Energy stocks are hardly gassed, even after a two-year run
High prices and strong demand for oil have driven energy stocks for two years, but the sector is still not running on empty, says Fidelity’s Matt Fruhan.
- 03/28/2023
The energy sector, which led the U.S. equity market in 2021 and 2022, likely has more gas in its tank, according to Fidelity’s Matt Fruhan, driven by strong demand and high prices for oil, as well as other commodities.
“A decade’s worth of underinvestment has led to a long-term supply/demand imbalance,” says Fruhan, portfolio manager of Fidelity® Large Cap Stock Fund (FLCSX), explaining his rationale for overweighting energy stocks for the past several years.
Fruhan explains that new drilling projects for oil and natural gas have been disincentivized as the world seeks to transition from fossil fuels to green energy. “This shift to green energy is important to preserve the health of the planet,” Fruhan acknowledges, “but it’s expensive and won’t happen overnight.
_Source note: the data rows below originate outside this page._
-- ==== Sys2Proof/Machine/Lining.lean ====
section
/-! DEFINITION. The Lining: where a line lies, replacement, fills, writes and write-backs (10 R260-R281). -/

namespace Sys2Proof.Machine

/-- The slice of a line (R261). -/
def sliceOf (l : Nat) : Nat := (List.range 7).foldl (fun x i => x ^^^ bits l (5 * i) 5) 0

/-- The set of a line (R261). -/
def setOf (l : Nat) : Nat := (bits l 5 9 ^^^ bits l 14 9 ^^^ bits l 23 9) % 512

/-- The number of a line's set over all slices. -/
def setKey (l : Nat) : Nat := sliceOf l * 512 + setOf l

/-- The line held in way w of a set. -/
def State.wayLine (s : State) (set w : Nat) : Option Line := s.lng.lines.find (set * 16 + w)

/-- The way in which a line is resident. -/
def State.homeOf (s : State) (l : Nat) : Option Nat :=
  (List.range 16).find? (fun w => match s.wayLine (setKey l) w with | some x => x.addr == l | none => false)

/-- A line that waits for its way. -/
def State.waitingLine (s : State) (l : Nat) : Option Entering := s.lng.entering.find? (fun e => e.line.addr == l)

/-- The way of its set that a line has: where it is resident, or what it waits for (R266). -/
def State.wayOf (s : State) (l : Nat) : Option Nat :=
  match s.homeOf l with
  | some w => some w
  | none => (s.waitingLine l).map (fun e => e.way % 16)

/-- A line of the Lining: resident, or waiting for its way. -/
def State.lineAt (s : State) (l : Nat) : Option Line :=
  match s.homeOf l with
  | some w => s.wayLine (setKey l) w
  | none => (s.waitingLine l).map (·.line)

/-- Every line of the Lining, those that wait for their way last. -/
def State.allLines (s : State) : List Line := s.lng.lines.entries.map (·.2) ++ s.lng.entering.map (·.line)

/-- The lines of a way: the resident one, then those that wait for it, each the next one's victim. -/
def State.linesOfWay (s : State) (set w : Nat) : List Line :=
  (s.wayLine set w).toList ++ (s.lng.entering.filter (fun e => e.way == set * 16 + w)).map (·.line)

/-- An empty line of a bolt. -/
def emptyLine (l b : Nat) (sticky : Bool) : Line := ⟨l, b, sticky, List.replicate 4 {}⟩

/-- The data of a sector that held no-allocate writes of its line give, the newest first (R271). -/
def State.heldSec (s : State) (l k : Nat) : Option (List Byte) :=
  (s.lng.around.reverse.filter (fun a => a.line == l)).findSome? (fun a => (a.secs.find? (fun d => d.1 == k)).map (·.2))

/-- The data of a sector in the Lining: VALID in a resident line, or held for the line (R271). -/
def State.secData (s : State) (l k : Nat) : Option (List Byte) :=
  match s.lineAt l with
  | some x => if (x.sec k).valid then some (x.sec k).data else s.heldSec l k
  | none => s.heldSec l k

/-- A way of a set holds a line; a line without a VALID sector is no line (R260). -/
def State.putWay (s : State) (set w : Nat) (x : Line) : State :=
  { s with lng := { s.lng with
      lines := if x.anyValid then s.lng.lines.put (set * 16 + w) x else s.lng.lines.del (set * 16 + w) } }

/-- A line of the Lining is replaced where it stands, or leaves it without a VALID sector. -/
def State.putLine (s : State) (x : Line) : State :=
  match s.homeOf x.addr with
  | some w => s.putWay (setKey x.addr) w x
  | none =>
    let es := s.lng.entering.map (fun e => if e.line.addr = x.addr then { e with line := x } else e)
    { s with lng := { s.lng with entering := es.filter (fun e => e.line.anyValid) } }

/-- A line leaves the Lining. -/
def State.forget (s : State) (l : Nat) : State :=
  match s.homeOf l with
  | some w => { s with lng := { s.lng with lines := s.lng.lines.del (setKey l * 16 + w) } }
  | none => { s with lng := { s.lng with entering := s.lng.entering.filter (fun e => e.line.addr != l) } }

/-- Ways whose lines have nothing left to write back pass to those that wait for them (R266). -/
def State.settleWays (s : State) : State := { s with lng := s.lng.settle }

/-- The pseudo-LRU bits after an access to a way: every bit on its path points away from it (R266). -/
def lruTouch (t w : Nat) : Nat :=
  ((List.range 4).foldl (fun (acc : Nat × Nat) d =>
    let upper := bit w (3 - d)
    (setBit acc.1 acc.2 (!upper), 2 * acc.2 + 1 + upper.toNat)) (t, 0)).1

/-- The least recent of the qualifying ways among the 2^d ways from lo, node n covering them (R266). -/
def lruPick (t : Nat) (ok : Nat → Bool) : Nat → Nat → Nat → Nat
  | 0, lo, _ => lo
  | d + 1, lo, n =>
    let half := 2 ^ d
    let up := bit t n
    let has (u : Bool) : Bool := (List.range half).any (fun i => ok (lo + u.toNat * half + i))
    let u := if has up then up else !up
    lruPick t ok d (lo + u.toNat * half) (2 * n + 1 + u.toNat)

/-- The least recent qualifying way, if one qualifies. -/
def leastRecent (t : Nat) (ok : Nat → Bool) : Option Nat :=
  if (List.range 16).any ok then some (lruPick t ok 4 0 0) else none

/-- A way becomes the most recent of its set (R266). -/
def State.touchWay (s : State) (set w : Nat) : State :=
  { s with lng := { s.lng with lru := s.lng.lru.set 0 set (lruTouch (s.lng.lru.get 0 set) w) } }

/-- Lines with a sticky mark in the whole Lining, those that wait for their way counted: a victim has lost its mark (R272). -/
def State.stickyLines (s : State) : Nat := s.allLines.countP (·.sticky)

/-- Lines with a DIRTY sector (R270). -/
def State.dirtyLines (s : State) : Nat := s.lng.lines.entries.countP (fun e => e.2.anyDirty)

/-- Lines with a VALID sector. -/
def State.validLines (s : State) : Nat := s.lng.lines.entries.countP (fun e => e.2.anyValid)

/-- Sticky ways of a set. -/
def State.stickyWays (s : State) (set : Nat) : List Nat :=
  (List.range 16).filter (fun w => (s.linesOfWay set w).any (·.sticky))

/-- The cap on sticky lines in the whole Lining (R272). -/
def State.stickyCap (s : State) : Nat := 4096 * s.rd R.LNG.CFG.STICKY_MIB

/-- The sticky limits leave room for one more sticky line in a set (R272). -/
def State.stickyRoom (s : State) (set : Nat) : Bool := (s.stickyWays set).length < 4 && s.stickyLines < s.stickyCap

/-- The count of sticky lines has fallen below a lowered cap, or the cap has just been lowered below it (R273). -/
def State.settleCap (s : State) : State :=
  let on := (s.lng.lowered && decide (s.stickyCap ≤ s.stickyLines)) || decide (s.stickyCap < s.stickyLines)
  { s with lng := { s.lng with lowered := on } }

/-- The Lining policy of a bolt: 0 normal, 1 no-allocate, 2 sticky (R271). -/
def State.policy (s : State) (b : Nat) : Nat := s.rd R.BLT.BOLT_ATTR.LPOL b

/-- A line of a bolt whose key slot both copies have lost: every write-back of it fails (15 R369). -/
def State.keyLost (s : State) (l : Nat) : Bool :=
  !s.guard.badKeys.isEmpty && (match s.boltAt (l / 256) with | some b => s.badKey b (4 * l) | none => false)

/-- A write-back that has failed four times, or cannot take place at all: its sector stays DIRTY and resident (R268, 15 R369). -/
def State.stuck (s : State) (l k : Nat) : Bool :=
  s.lng.wbs.any (fun w => w.line == l && w.sector == k && 4 ≤ w.fails) || s.keyLost l

/-- The places that a write of line l goes to: pseudo-channel, row and slot granule of its frame, and of the target while its
swatch migrates (R225, R249, R283); of the system bolt the copies on pseudo-channels that are not torn (R493). -/
def State.writePlaces (s : State) (l : Nat) : List (Nat × Nat × Nat) :=
  if (s.boltAt (l / 256)).isNone then []
  else if s.boltHolds 0 (l / 256) then (sysPlaces l).filter (fun p => !s.tornPc p.1)
  else (s.writeFrames (l / 256)).map (fun f =>
    let (q, sg) := s.granulePlace f.1 f.2 (l % 256)
    (q, f.2 % 2 ^ 15, sg))

/-- The slot that serves a read of line l on the stack: the old frame while its swatch migrates (R225, R249, R283). -/
def State.linePlace (s : State) (l : Nat) : Nat × Nat × Nat :=
  match s.writePlaces l with
  | p :: _ => p
  | [] =>
    let e := s.mapOf (l / 256)
    let (q, sg) := s.granulePlace (entryClass e) (entryFrame e) (l % 256)
    (q, entryFrame e % 2 ^ 15, sg)

/-- The line lies on the stack: its swatch has a frame, or it is a line of the system bolt. -/
def State.onStack (s : State) (l : Nat) : Bool := !(s.writePlaces l).isEmpty

/-- A read of line l for master m takes a slot (R283). -/
def State.oweRead (s : State) (m l : Nat) (use : SlotUse) : State :=
  let (q, row, sg) := s.linePlace l
  s.owe (slotAt m q row sg true use)

/-- A write of line l for master m takes one slot; a second place takes the same write without counting (R249, R283). -/
def State.oweWrite (s : State) (m l : Nat) (use : SlotUse) : State :=
  match s.writePlaces l with
  | [] => s
  | (q, row, sg) :: more =>
    more.foldl (fun s p => s.owe (slotAt m p.1 p.2.1 p.2.2 false .twin)) (s.owe (slotAt m q row sg false use))

/-- The slots of groups of 64 sectors and of granules of node tags that were written anew, each read and written for master m (13 R327,
R332, 01 R23). -/
def State.chargeGroups (s : State) (m : Nat) : State :=
  let gs := s.lng.groups
  let ts := s.lng.tagGranules
  let s : State := { s with lng := { s.lng with groups := [], tagGranules := [] } }
  let s := ts.foldl (fun (s : State) p =>
    (s.owe (slotAt m p.1 p.2.1 p.2.2 true (.work none))).owe (slotAt m p.1 p.2.1 p.2.2 false (.work none))) s
  gs.foldl (fun s g => (List.range 16).foldl (fun (s : State) i =>
    (s.oweRead m (16 * g + i) (.work none)).oweWrite m (16 * g + i) (.work none)) s) s

/-- The slot of a write of line l that no step of a descriptor waits for: of a no-allocate write that is held, or of a write-back (R267,
R271). -/
def State.oweAside (s : State) (m l : Nat) (use : SlotUse) : State :=
  let j := s.lng.job
  let s := ({ s with lng := { s.lng with job := none } } : State).oweWrite m l use
  { s with lng := { s.lng with job := j } }

/-- One sector of a line goes to where the line is stored, for master m (R267, R143). -/
def State.storeSector (s : State) (m b l k : Nat) (data : List Byte) : State :=
  if b = 0 then
    let n := 4 * l + k
    let written := if s.mem.sysLost.contains (n / 4 % 32) then s.mem.written.put (sysKey n) true else s.mem.written
    { s with mem := { s.mem with
        sysBolt := putBytes s.mem.sysBolt (64 * n) data, written := written, sysBad := s.mem.sysBad.set false n false } }
  else (s.writeSector b (4 * l + k) data).chargeGroups m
In the meantime, too little is being produced from traditional fossil fuels to keep pace with strong demand.”
The ongoing war in Ukraine has only exacerbated this supply/demand imbalance, Fruhan underscores, while sharply rising interest rates makes it even costlier to finance energy exploration projects.
With commodity prices remaining elevated, Fruhan notes that energy producers are gushing free cash flow. Still, he says, valuations for energy stocks remain reasonable, while the market appears to be debating how long the sector’s recovery can last.
Fruhan believes the answer depends on the duration of the current energy cycle and, of course, the impact of many unknowns. “For example, a recession in the U.S. could lead to a significant decline in demand for energy,” he says. “Yet, on the other hand, if the Chinese economy opens up after several years of COVID-related restrictions, we could see even more demand for energy.”
Energy stocks within the S&P 500® index, the fund’s benchmark, rose 66% in 2022 before consolidating a bit in early 2023. At the end of January, energy represented more than 13% of the fund’s assets and was the largest sector overweight by a wide margin. Major fund holdings and overweights include Exxon Mobil (XOM), Hess (HES), and Cenovus Energy (CVE).
“Exxon Mobil has benefited from its prior foresight in pursuing capital investments when the price of energy and capital costs were low,” concludes Fruhan of the fund’s top holding. “With these proactive moves, Exxon Mobil has shown itself exceptionally well-positioned for a world of high energy prices and interest rates.”